WHAT NEEDS TO BE DONE ->
The listing below contains a span that opens with the line containing "four OPs. -/" and closes with the line containing "(List.range 256).countP (fun n => p (tokenOf 0b00#2". Return that span exactly.

== Segment start ==

-- ==== Sys2Proof/Laws/PerInstr.lean ====
section
/-! SUPPORT. Facts about every instruction as syntax, one lemma per constructor: the family TokenForm says that the token
of an instruction is a legal one (R71), not a reserved encoding (R73). -/

namespace Sys2Proof.Laws.TokenForm

/-- The token of the instruction passes the check on tokens. -/
def Statement (i : Instr) : Prop := tokenWf (encode i) = true

theorem data_wf (c : Byte) : tokenWf (tokenOf 0b00#2 c) = true := by
  simp [tokenWf, op_tokenOf]

theorem encData (c : Byte) : Statement (.encData c) := data_wf c
theorem encEnd : Statement .encEnd := by unfold Statement; decide
theorem encStart : Statement .encStart := by unfold Statement; decide
theorem encAbort : Statement .encAbort := by unfold Statement; decide
theorem decData (b : Byte) : Statement (.decData b) := data_wf b
theorem decEnd : Statement .decEnd := by unfold Statement; decide
theorem decStart : Statement .decStart := by unfold Statement; decide
theorem decAbort : Statement .decAbort := by unfold Statement; decide

end Sys2Proof.Laws.TokenForm
end

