/-! ### The register port -/

/-- The base address of an engine's register block (R8, R56). -/
def blockBase (b : Bases) : Engine → Nat
  | .enc => b.enc
  | .dec => b.dec

/-- At legal bases every address of a block selects its engine and offset: the two blocks do not overlap. -/
theorem blockOf_blockBase {b : Bases} (hb : basesWf b = true) (e : Engine) {offset : Nat} (ho : offset < 8) :
    blockOf b (blockBase b e + offset) = some (e, offset) := by
  simp only [basesWf, Bool.and_eq_true, Bool.or_eq_true, decide_eq_true_eq] at hb
  obtain ⟨_, hdisjoint⟩ := hb
  cases e with
  | enc =>
    rw [blockBase, blockOf, if_pos (by omega), Nat.add_sub_cancel_left]
  | dec =>
    rw [blockBase, blockOf, if_neg (by omega), if_pos (by omega), Nat.add_sub_cancel_left]

theorem busRead_blockBase {b : Bases} (hb : basesWf b = true) (e : Engine) {offset : Nat} (ho : offset < 8)
    (width : Nat) (s : State) : busRead b (blockBase b e + offset) width s = some (s.blockRead e offset width) := by
  rw [busRead, blockOf_blockBase hb e ho]

theorem State.blockRead_status (e : Engine) (s : State) : s.blockRead e 0 32 = s.status e := rfl

theorem State.blockRead_genReg (e : Engine) (s : State) : s.blockRead e 4 32 = s.genReg e := rfl

/-- Any other width or offset reads 0. -/
theorem State.blockRead_other {offset width : Nat} (h : ¬ (width = 32 ∧ (offset = 0 ∨ offset = 4))) (e : Engine)
    (s : State) : s.blockRead e offset width = 0#32 := by
  rw [State.blockRead, if_neg (by tauto), if_neg (by tauto)]

/-- Settles O57: a read in a block is a read of its engine at the offset, and a write is ignored. -/
theorem registerPort : Obligations.RegisterPort := by
  intro b s hb
  have hstatus (e : Engine) : busRead b (blockBase b e) 32 s = some (s.status e) := by
    rw [← s.blockRead_status e]; exact busRead_blockBase hb e (offset := 0) (by decide) 32 s
  have hgen (e : Engine) : busRead b (blockBase b e + 4) 32 s = some (s.genReg e) := by
    rw [← s.blockRead_genReg e]; exact busRead_blockBase hb e (offset := 4) (by decide) 32 s
  refine ⟨hstatus .enc, hgen .enc, hstatus .dec, hgen .dec, fun base offset width hbase ho hother => ?_,
    fun _ _ _ => rfl⟩
  obtain ⟨e, rfl⟩ : ∃ e, base = blockBase b e := by
    rcases hbase with rfl | rfl
    · exact ⟨.enc, rfl⟩
    · exact ⟨.dec, rfl⟩
  rw [busRead_blockBase hb e ho, State.blockRead_other hother]

end Sys2Proof.Machine
end

section
/-! SUPPORT. Tokens, instructions and the words of the opcode table (R70, R71, R73), and the lines of a program (R80,
R81). -/

namespace Sys2Proof.Machine

/-! ### Tokens and instructions -/

@[simp] theorem encode_dataOf (e : Engine) (c : Byte) : encode (dataOf e c) = tokenOf 0b00#2 c := by cases e <;> rfl

@[simp] theorem encode_endOf (e : Engine) : encode (endOf e) = 0x100#10 := by cases e <;> rfl

@[simp] theorem encode_startOf (e : Engine) : encode (startOf e) = 0x200#10 := by cases e <;> rfl

@[simp] theorem encode_abortOf (e : Engine) : encode (abortOf e) = 0x300#10 := by cases e <;> rfl

theorem decode_encode (i : Instr) : decode i.engine (encode i) = .ok i := by
  cases i with
  | encData c => exact decode_data .enc c
  | decData b => exact decode_data .dec b
  | encEnd | encStart | encAbort | decEnd | decStart | decAbort => decide

theorem encode_of_decode {e : Engine} {t : Token} {i : Instr} (h : decode e t = .ok i) : encode i = t := by
  rcases decode_kinds t with ⟨_, ht, hd⟩ | ⟨rfl, hd⟩ | ⟨rfl, hd⟩ | ⟨rfl, hd⟩ | ⟨_, _, hd⟩
  case inr.inr.inr.inr => obtain ⟨x, hx⟩ := hd e; cases hx.symm.trans h
  all_goals cases (hd e).symm.trans h
  · exact (encode_dataOf e _).trans ht.symm
  · exact encode_endOf e
  · exact encode_startOf e
  · exact encode_abortOf e

/-- A token decodes to the one instruction of its engine that it encodes. -/
theorem decode_eq_ok_iff {e : Engine} {t : Token} {i : Instr} :
    decode e t = .ok i ↔ t = encode i ∧ i.engine = e := by
  constructor
  · exact fun h => ⟨(encode_of_decode h).symm, engine_of_decode h⟩
  · rintro ⟨rfl, rfl⟩
    exact decode_encode i

/-- Settles O2: every row of the opcode map is its own inverse, and a token that decodes is in one of the rows. -/
theorem decodeEncodeAgree : Obligations.DecodeEncodeAgree :=
  ⟨decode_encode, fun _ _ _ h => ⟨encode_of_decode h, engine_of_decode h⟩⟩

/-- Settles O1: each word is the token of its instruction, or has a nonzero payload. -/
theorem tokenWordsReadRight : Obligations.TokenWordsReadRight :=
  ⟨decode_encode (.encData 0x41#8), decode_encode (.decData 0xFF#8), decode_encode .encEnd, decode_encode .encStart,
    decode_encode .encAbort, decode_encode .decEnd, decode_encode .decStart, decode_encode .decAbort,
    by decide, by decide, by decide⟩

/-- An operation without an operand has one encoding. -/
theorem decode_eq_ok_iff_of_encode {i : Instr} {t₀ : Token} (hi : encode i = t₀) (t : Token) :
    decode i.engine t = .ok i ↔ t = t₀ := by
  rw [decode_eq_ok_iff, hi]
  exact and_iff_left rfl

/-- Settles O3: a DATA token is the token of its own payload, and a control token is the one its
instruction encodes to. -/
theorem opcodeMap : Obligations.OpcodeMap := by
  intro t
  refine ⟨fun hop => ?_, decode_eq_ok_iff_of_encode (encode_endOf .enc) t,
    decode_eq_ok_iff_of_encode (encode_endOf .dec) t, decode_eq_ok_iff_of_encode (encode_startOf .enc) t,
    decode_eq_ok_iff_of_encode (encode_startOf .dec) t, decode_eq_ok_iff_of_encode (encode_abortOf .enc) t,
    decode_eq_ok_iff_of_encode (encode_abortOf .dec) t⟩
  have ht : t = tokenOf 0b00#2 (payloadOf t) := token_eq t _ _ hop rfl
  exact ⟨decode_eq_ok_iff.2 ⟨ht, rfl⟩, decode_eq_ok_iff.2 ⟨ht, rfl⟩⟩

/-! ### Reserved tokens -/

/-- A token whose two fields are nonzero is none of the legal ones (R73). -/
theorem decode_reserved {t : Token} (hop : t.extractLsb' 8 2 ≠ 0#2) (hp : payloadOf t ≠ 0#8) (e : Engine) :
    ∃ x, decode e t = .error x := by
  rcases decode_kinds t with ⟨hdata, _, _⟩ | ⟨rfl, _⟩ | ⟨rfl, _⟩ | ⟨rfl, _⟩ | ⟨_, _, hd⟩
  · exact absurd hdata hop
  · exact absurd (by decide) hp
  · exact absurd (by decide) hp
  · exact absurd (by decide) hp
  · exact hd e

/-- Any count over the 1024 tokens is a count over the 256 payloads of each of the four OPs. -/
theorem countP_tokens (p : Token → Bool) : ((List.range 1024).map (BitVec.ofNat 10)).countP p =
    (List.range 256).countP (fun n => p (tokenOf 0b00#2 (BitVec.ofNat 8 n))) +
    (List.range 256).countP (fun n => p (tokenOf 0b01#2 (BitVec.ofNat 8 n))) +
    (List.range 256).countP (fun n => p (tokenOf 0b10#2 (BitVec.ofNat 8 n))) +
    (List.range 256).countP (fun n => p (tokenOf 0b11#2 (BitVec.ofNat 8 n))) := by
  have block (op : BitVec 2) : (List.range 256).countP (fun n => p (tokenOf op (BitVec.ofNat 8 n))) =
      (List.range 256).countP (fun n => p (BitVec.ofNat 10 (op.toNat * 256 + n))) := by
    refine List.countP_congr fun n hn => ?_
    have htoken : tokenOf op (BitVec.ofNat 8 n) = BitVec.ofNat 10 (op.toNat * 256 + n) := by
      apply BitVec.eq_of_toNat_eq
      have := List.mem_range.1 hn
      have := op.isLt
      rw [tokenOf_toNat, BitVec.toNat_ofNat, BitVec.toNat_ofNat]
      omega
    rw [htoken]
  have split : List.range 1024 = List.range 256 ++ (List.range 256).map (256 + ·) ++
      (List.range 256).map (512 + ·) ++ (List.range 256).map (768 + ·) := by
    rw [← List.range_add, ← List.range_add, ← List.range_add]
  rw [block, block, block, block, split]
  simp [List.countP_map, Function.comp_def, Nat.add_assoc]

/-- One payload of the 256 is zero. -/
theorem countP_payload_zero : (List.range 256).countP (fun n => BitVec.ofNat 8 n == 0#8) = 1 := by
  have hzero : (List.range 256).countP (fun n => BitVec.ofNat 8 n == 0#8) = (List.range 256).count 0 := by
    refine List.countP_congr fun n hn => ?_
    have := List.mem_range.1 hn
    simp only [beq_iff_eq, ← BitVec.toNat_inj, BitVec.toNat_ofNat]
    omega
  rw [hzero]
  exact List.count_eq_one_of_mem List.nodup_range (by simp)

/-- The other 255 are not. -/
theorem countP_payload_nonzero : (List.range 256).countP (fun n => BitVec.ofNat 8 n != 0#8) = 255 := by
  have hall := List.length_eq_countP_add_countP (fun n => BitVec.ofNat 8 n == 0#8) (l := List.range 256)
  rw [countP_payload_zero, List.length_range] at hall
  have hnot : (List.range 256).countP (fun n => BitVec.ofNat 8 n != 0#8) =
      (List.range 256).countP (fun n => decide ¬(BitVec.ofNat 8 n == 0#8) = true) :=
    List.countP_congr fun n _ => by simp
  omega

== Segment end ==

WRITTEN ANSWER ->
/-- Any count over the 1024 tokens is a count over the 256 payloads of each of the four OPs. -/
theorem countP_tokens (p : Token → Bool) : ((List.range 1024).map (BitVec.ofNat 10)).countP p =
    (List.range 256).countP (fun n => p (tokenOf 0b00#2 (BitVec.ofNat 8 n))) +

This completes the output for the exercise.